Convolutional neural networks (CNNs) have enabled numerous AI-enhanced applications, such as image recognition. However, the implementation of state-of-the-art CNNs on low-power edge devices of Internet-of-Things (IoT) networks is challenging because of large resource requirements. Researchers from Tokyo Institute of Technology have now solved this problem with their efficient sparse CNN processor architecture and training algorithms that enable seamless integration of CNN models on edge devices.

With the proliferation of computing and storage devices, we are now in an information-centric era in which computing is ubiquitous, with computation services migrating from the cloud to the “edge,” allowing algorithms to be processed locally on the device. These architectures enable a number of smart internet-of-things (IoT) applications that perform complex tasks, such as image recognition.

Convolutional neural networks (CNNs) have firmly established themselves as the standard approach for image recognition problems. The most accurate CNNs often involve hundreds of layers and thousands of channels, resulting in increased computation time and memory use. However, “sparse” CNNs, obtained by “pruning” (removing weights that do not signify a model's performance), have significantly reduced computation costs while maintaining model accuracy. Such networks result in more compact versions that are compatible with edge devices. The advantages, however, come at a cost: sparse techniques limit weight reusability and result in irregular data structures, making them inefficient for real-world settings.

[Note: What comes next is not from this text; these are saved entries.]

-- ==== Sys2Proof/Tests/Slice0.lean ====
section
/-! SUPPORT. Tests with expected values from the spec, and witnesses that the hypotheses of the statements are met. -/

namespace Sys2Proof.Tests

open Sys2Proof.Machine

/-! ## Helpers -/

/-- A state, after reset, whose input is `ys` and whose `DIV` is `v`. -/
def presenting (ys : List Symbol) (v : BitVec 64) : State :=
  { State.reset with div := v, ilen := BitVec.ofNat 16 ys.length, ibuf := Memory.ofSeq ys }

/-- The fields of a command word that says nothing of the divisor. -/
def plain (n : BitVec 8) : Fields := { dsel := false, n := n, dlen := 0 }

/-- `STATUS`, the output and the codeword after a command, or `none` if it did not complete. -/
def response : Result → Option (BitVec 32 × Option Bits × Option Bits)
  | .next t => some (t.status, t.obuf.readSeq t.olen.toNat, t.cwbuf.readSeq t.cwlen.toNat)
  | _ => none

/-- The response to a line (30_encoding.md R96), prepared and issued from reset. -/
def runLine (c : CommandLine) : Option (BitVec 32 × Option Bits × Option Bits) :=
  match c.command with
  | some k => response (runHost k.actions State.reset)
  | none => none

/-- The refusal a step ends in, if it does. -/
def refusal : Result → Option Refusal
  | .refused r => some r
  | _ => none

/-- The state presents what it was built for, at every length up to the capacity. -/
theorem presenting_symbols (ys : List Symbol) (v : BitVec 64) (h : ys.length ≤ 1024) :
    PresentsSymbols (presenting ys v) ys := by
  refine ⟨?_, h, fun k _ => by simp [presenting]⟩
  simp only [presenting, BitVec.toNat_ofNat]
  omega

theorem presenting_bits (b : Bits) (v : BitVec 64) (h0 : b ≠ []) (h : b.length ≤ 1024) :
    PresentsBits (presenting (b.map symbolOf) v) b := ⟨h0, presenting_symbols _ v (by simpa using h)⟩

/-- No divisor is presented where none is selected. -/
theorem no_divisor {f : Fields} {s : State} (h : selectDivisor f s.div = none) : ¬ ∃ d, SelectsDivisor f s d := by
  rintro ⟨d, hd⟩
  rw [← selectDivisor_eq_some_iff, h] at hd
  cases hd

/-! ## Well-formedness: each check refuses an ill-formed term (10_state.md R22) -/

theorem test_wf_refuses_dlen_1 : Instr.wellFormed (.generateCrc { dsel := true, n := 0, dlen := 1 }) = false := by decide
theorem test_wf_refuses_dlen_65 : Instr.wellFormed (.verifyCrc { dsel := true, n := 0, dlen := 65 }) = false := by decide
theorem test_wf_refuses_dlen_0 : Instr.wellFormed (.encodeFrame { dsel := true, n := 1, dlen := 0 }) = false := by decide
theorem test_wf_refuses_dlen_255 : Instr.wellFormed (.decodeFrame { dsel := true, n := 1, dlen := 255 }) = false := by decide
theorem test_wf_accepts_bounds :
    Instr.wellFormed (.generateCrc { dsel := true, n := 0, dlen := 2 }) = true ∧
    Instr.wellFormed (.decodeFrame { dsel := true, n := 0, dlen := 64 }) = true ∧
    Instr.wellFormed (.stuff { dsel := true, n := 0, dlen := 1 }) = true ∧
    Instr.wellFormed (.unstuff { dsel := true, n := 0, dlen := 255 }) = true := by decide

/-! ## Decoding: words written out bit by bit from 30_encoding.md R81, `reserved DLEN N reserved DSEL OP` -/

theorem test_decode_generate_crc :
    decode 0b00000000_00000101_00000000_0000_1_000 = .ok (.generateCrc { dsel := true, n := 0, dlen := 5 }) := by decide
theorem test_decode_verify_crc :
    decode 0b00000000_00000000_11111111_0000_0_001 = .ok (.verifyCrc { dsel := false, n := 255, dlen := 0 }) := by decide
theorem test_decode_stuff :
    decode 0b00000000_00000001_00000001_0000_1_010 = .ok (.stuff { dsel := true, n := 1, dlen := 1 }) := by decide
theorem test_decode_unstuff :
    decode 0b00000000_10000000_00000101_0000_0_011 = .ok (.unstuff { dsel := false, n := 5, dlen := 128 }) := by decide
theorem test_decode_encode_frame :
    decode 0b00000000_00000100_00000011_0000_1_100 = .ok (.encodeFrame { dsel := true, n := 3, dlen := 4 }) := by decide
theorem test_decode_decode_frame :
    decode 0b00000000_00000101_00000001_0000_1_101 = .ok (.decodeFrame { dsel := true, n := 1, dlen := 5 }) := by decide
/-- 95_test_vectors.md section 5, the refused words. -/
theorem test_decode_reserved :
    decode 0x00000006 = .error .reservedOp ∧ decode 0x00000007 = .error .reservedOp ∧
    decode 0x00000014 = .error .reservedBits ∧ decode 0x01000304 = .error .reservedBits ∧
    decode 0x00000080 = .error .reservedBits ∧ decode 0x80000000 = .error .reservedBits := by decide
theorem test_encode_r98 :
    encode (.encodeFrame { dsel := true, n := 3, dlen := 4 }) = 0x0004030C ∧
    encode (.encodeFrame { dsel := false, n := 3, dlen := 0 }) = 0x00000304 := by decide
theorem test_decodeTableWord :
    decodeTableWord 32 0x00000305 = some (.decodeFrame (plain 3)) ∧ decodeTableWord 32 7 = none := by decide
/-- `withFetchWord` makes the very next step perform the word. -/
theorem test_withFetchWord :
    fetchCommand (State.reset.withFetchWord 32 0x00000304) = 0x00000304 ∧
    response (step (State.reset.withFetchWord 32 0x00000304)) = some (2, some [], some []) := by decide

/-! ## Commands: expected values from 95_test_vectors.md -/

/-- V1, corrected (90_conflicts.md C1). -/
theorem test_generate_crc_v1 :
    runLine { op := .generate_crc, input := ['1','1','0','1','0','1'], n := none, d := none } =
      some (0, some [true, false, true], some []) := by decide
/-- Program 4, line 1. -/
theorem test_generate_crc_explicit :
    runLine { op := .generate_crc, input := ['1','0','1','0'], n := none, d := some ['1','0','0','1','1'] } =
      some (0, some [true, true, false, true], some []) := by decide
/-- Program 2, lines 5 and 6. -/
theorem test_verify_crc_printed_and_corrected :
    runLine { op := .verify_crc, input := ['1','1','0','1','0','1','0','0','1'], n := none, d := none } =
      some (0, some [], some []) ∧
    runLine { op := .verify_crc, input := ['1','1','0','1','0','1','1','0','1'], n := none, d := none } =
      some (4, some [], some []) := by decide
/-- Section 3: sequences shorter than the divisor. -/
theorem test_verify_crc_short :
    runLine { op := .verify_crc, input := ['0','0'], n := none, d := none } = some (4, some [], some []) ∧
    runLine { op := .verify_crc, input := ['0','0','1'], n := none, d := none } = some (0, some [], some []) := by decide
/-- V2. -/
theorem test_stuff_v2 :
    runLine { op := .stuff, input := ['1','1','1','1','1','0'], n := some 5, d := none } =
      some (0, some [true, true, true, true, true, false, false], some []) := by decide
/-- Section 5: the divisor fields are ignored, `CMDW = 0x0001010A`. -/
theorem test_stuff_ignores_divisor :
    response (step { presenting [1, 1] 0 with cmdw := 0x0001010A }) =
      some (0, some [true, false, true, false], some []) := by decide
/-- V3. -/
theorem test_unstuff_v3 :
    runLine { op := .unstuff, input := ['1','1','1','1','1','0','0'], n := some 5, d := none } =
      some (0, some [true, true, true, true, true, false], some []) := by decide
/-- Section 4: a run longer than `N` keeps its 0, a marker at the end goes. -/
theorem test_unstuff_long_run :
    runLine { op := .unstuff, input := ['1','1','1','0'], n := some 2, d := none } =
      some (0, some [true, true, true, false], some []) ∧
    runLine { op := .unstuff, input := ['1','0'], n := some 1, d := none } = some (0, some [true], some []) := by decide
/-- Program 1, line 3: a run across message and remainder. -/
theorem test_encode_frame_program1 :
    runLine { op := .encode_frame, input := ['1','1','1','1'], n := some 3, d := none } =
      some (0, some [true, true, true, false, true, true, true, false, true],
        some [true, true, true, true, true, true, true]) := by decide
/-- Program 3, lines 1 to 3: each kind, and the priority. -/
theorem test_encode_frame_rejections :
    runLine { op := .encode_frame, input := [], n := some 0, d := none } = some (2, some [], some []) ∧
    runLine { op := .encode_frame, input := ['1','0','x','1'], n := some 3, d := none } = some (1, some [], some []) ∧
    runLine { op := .encode_frame, input := ['1','0','1','1'], n := some 0, d := none } = some (3, some [], some []) :=
  ⟨by decide, by decide, by decide⟩
/-- Program 2, line 3: a damaged frame changes the length of codeword'. -/
theorem test_decode_frame_program2 :
    runLine { op := .decode_frame, input := ['1','1','0','0','1','1','1','0','1'], n := some 3, d := none } =
      some (0, some [true, true, false, false, true],
        some [true, true, false, false, true, true, true, true]) := by decide
/-- Section 5: the split follows the divisor; a short codeword'. -/
theorem test_decode_frame_split :
    runLine { op := .decode_frame, input := ['1','1','0','1'], n := some 3, d := some ['1','1'] } =
      some (0, some [true, true, false], some [true, true, false, true]) ∧
    runLine { op := .decode_frame, input := ['0','0','0'], n := some 3, d := none } =
      some (4, some [], some [false, false, false]) := by decide
/-- Log 11: a `d` too long for `DIV` spells a command that R88 refuses. (One too long for `DLEN` spells none:
`command_of_long_divisor`.) -/
theorem test_divisor_longer_than_div :
    refusal (runHost (Command.actions
      { instr := .generateCrc { dsel := true, n := 0, dlen := 65 }, div := 0xD, input := [1] }) State.reset) =
        some .illFormedDivisor := by decide
/-- Section 5, the refused divisors: leading symbol 0, length 1, a bit above `DLEN`. -/
theorem test_refused_divisors :
    refusal (step { presenting [1] 0x5 with cmdw := 0x00040008 }) = some .illFormedDivisor ∧
    refusal (step { presenting [1] 0x1 with cmdw := 0x00010008 }) = some .illFormedDivisor ∧
    refusal (step { presenting [1] 0xD with cmdw := 0x00030008 }) = some .illFormedDivisor := by decide

/-! ## The finer step (70_reset_and_hazards.md R258) -/

/-- The worked trace of 40_crc.md R115, `encode_frame` on 110101 by 1101, with the engine at `W` and `I`. -/
def tracing (w : Bits) (i : Nat) : Work :=
  { d := [true, true, false, true], n := 3, input := [true, true, false, true, false, true], out := [], cw := [],
    phase := .encodeGenerate { w := w, i := i } }

/-- R115: the windows at 0 and at 5 are XORed, the one at 1 is not; then `CW` is 110101101 and the stuffer starts. -/
theorem test_inner_division_trace :
    workStep (tracing [true, true, false, true, false, true, false, false, false] 0) =
      .running (tracing [false, false, false, false, false, true, false, false, false] 1) ∧
    workStep (tracing [false, false, false, false, false, true, false, false, false] 1) =
      .running (tracing [false, false, false, false, false, true, false, false, false] 2) ∧
    workStep (tracing [false, false, false, false, false, true, false, false, false] 5) =
      .running (tracing [false, false, false, false, false, false, true, false, true] 6) ∧
    workStep (tracing [false, false, false, false, false, false, true, false, true] 6) =
      .running { tracing [] 0 with
        cw := [true, true, false, true, false, true, true, false, true],
        phase := .encodeStuff { i := 0, cnt := 0, out := [] } } := by decide
/-- 41_stuffing.md R142 (d) and R153 (d): one marker after a 1, and one marker skipped, with `N = 1`. -/
theorem test_inner_marker :
    stuffNext [true, true] 1 { i := 0, cnt := 0, out := [] } = some { i := 1, cnt := 0, out := [true, false] } ∧
    unstuffNext [true, false, true] 1 { i := 0, cnt := 0, out := [] } = some { i := 2, cnt := 0, out := [true] } ∧
    unstuffNext [true, false] 1 { i := 2, cnt := 0, out := [true] } = none := by decide
/-- 42_pipeline.md R180: codeword' 000 goes to `CW`, the empty message' to `OUT`, and the verifier starts on it. -/
theorem test_inner_decode_hands_on :
    workStep { d := [true, true, false, true], n := 3, input := [false, false, false], out := [], cw := [],
               phase := .decodeUnstuff { i := 3, cnt := 0, out := [false, false, false] } } =
      .running { d := [true, true, false, true], n := 3, input := [false, false, false], out := [],
                 cw := [false, false, false], phase := .decodeVerify { w := [false, false, false], i := 0 } } := by decide
/-- 60_exceptions.md R210: a rejection comes at step (2) and ends the command. -/
theorem test_inner_rejection :
    innerRun 2 (issueCommand State.reset) = .next { state := { State.reset with status := 2 }, stage := .ended } := by
  rfl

Addressing this issue, Prof. Masato Motomura and Prof. Kota Ando from Tokyo Institute of Technology (Tokyo Tech), Japan, along with their colleagues, have now proposed a novel 40 nm sparse CNN chip that achieves both high accuracy and efficiency, using a Cartesian-product MAC (multiply and accumulate) array (Figures 1 and 2), and “pipelined activation aligners” that spatially shift “activations” (the set of input/output values or, equivalently, the input/output vector of a layer) onto regular Cartesian MAC array.

“Regular and dense computations on a parallel computational array are more efficient than irregular or sparse ones. With our novel architecture employing MAC array and activation aligners, we were able to achieve dense computing of sparse convolution,” says Prof. Ando, the principal researcher, explaining the significance of the study. He adds, “Moreover, zero weights could be eliminated from both storage and computation, resulting in better resource utilization.” The findings will be presented at the 33rd Annual Hot Chips Symposium.

One important aspect of the proposed mechanism is its “tunable sparsity.” Although sparsity can reduce computing complexity and thus increase efficiency, the level of sparsity has an influence on prediction accuracy. Therefore, adjusting the sparsity to the desired accuracy and efficiency helps unravel the accuracy-sparsity relationship. In order to obtain highly efficient “sparse and quantized” models, researchers applied “gradual pruning” and “dynamic quantization” (DQ) approaches on CNN models trained on standard image datasets, such as CIFAR100 and ImageNet. Gradual pruning involved pruning in incremental steps by dropping the smallest weight in each channel (Figure 3), while DQ helped quantize the weights of neural networks to low bit-length numbers, with the activations being quantized during inference. On testing the pruned and quantized model on a prototype CNN chip, researchers measured 5.30 dense TOPS/W (tera operations per second per watt—a metric for assessing performance efficiency), which is equivalent to 26.5 sparse TOPS/W of the base model.

“The proposed architecture and its efficient sparse CNN training algorithm enable advanced CNN models to be integrated into low-power edge devices. With a range of applications, from smartphones to industrial IoTs, our study could pave the way for a paradigm shift in edge AI,” comments an excited Prof. Motomura.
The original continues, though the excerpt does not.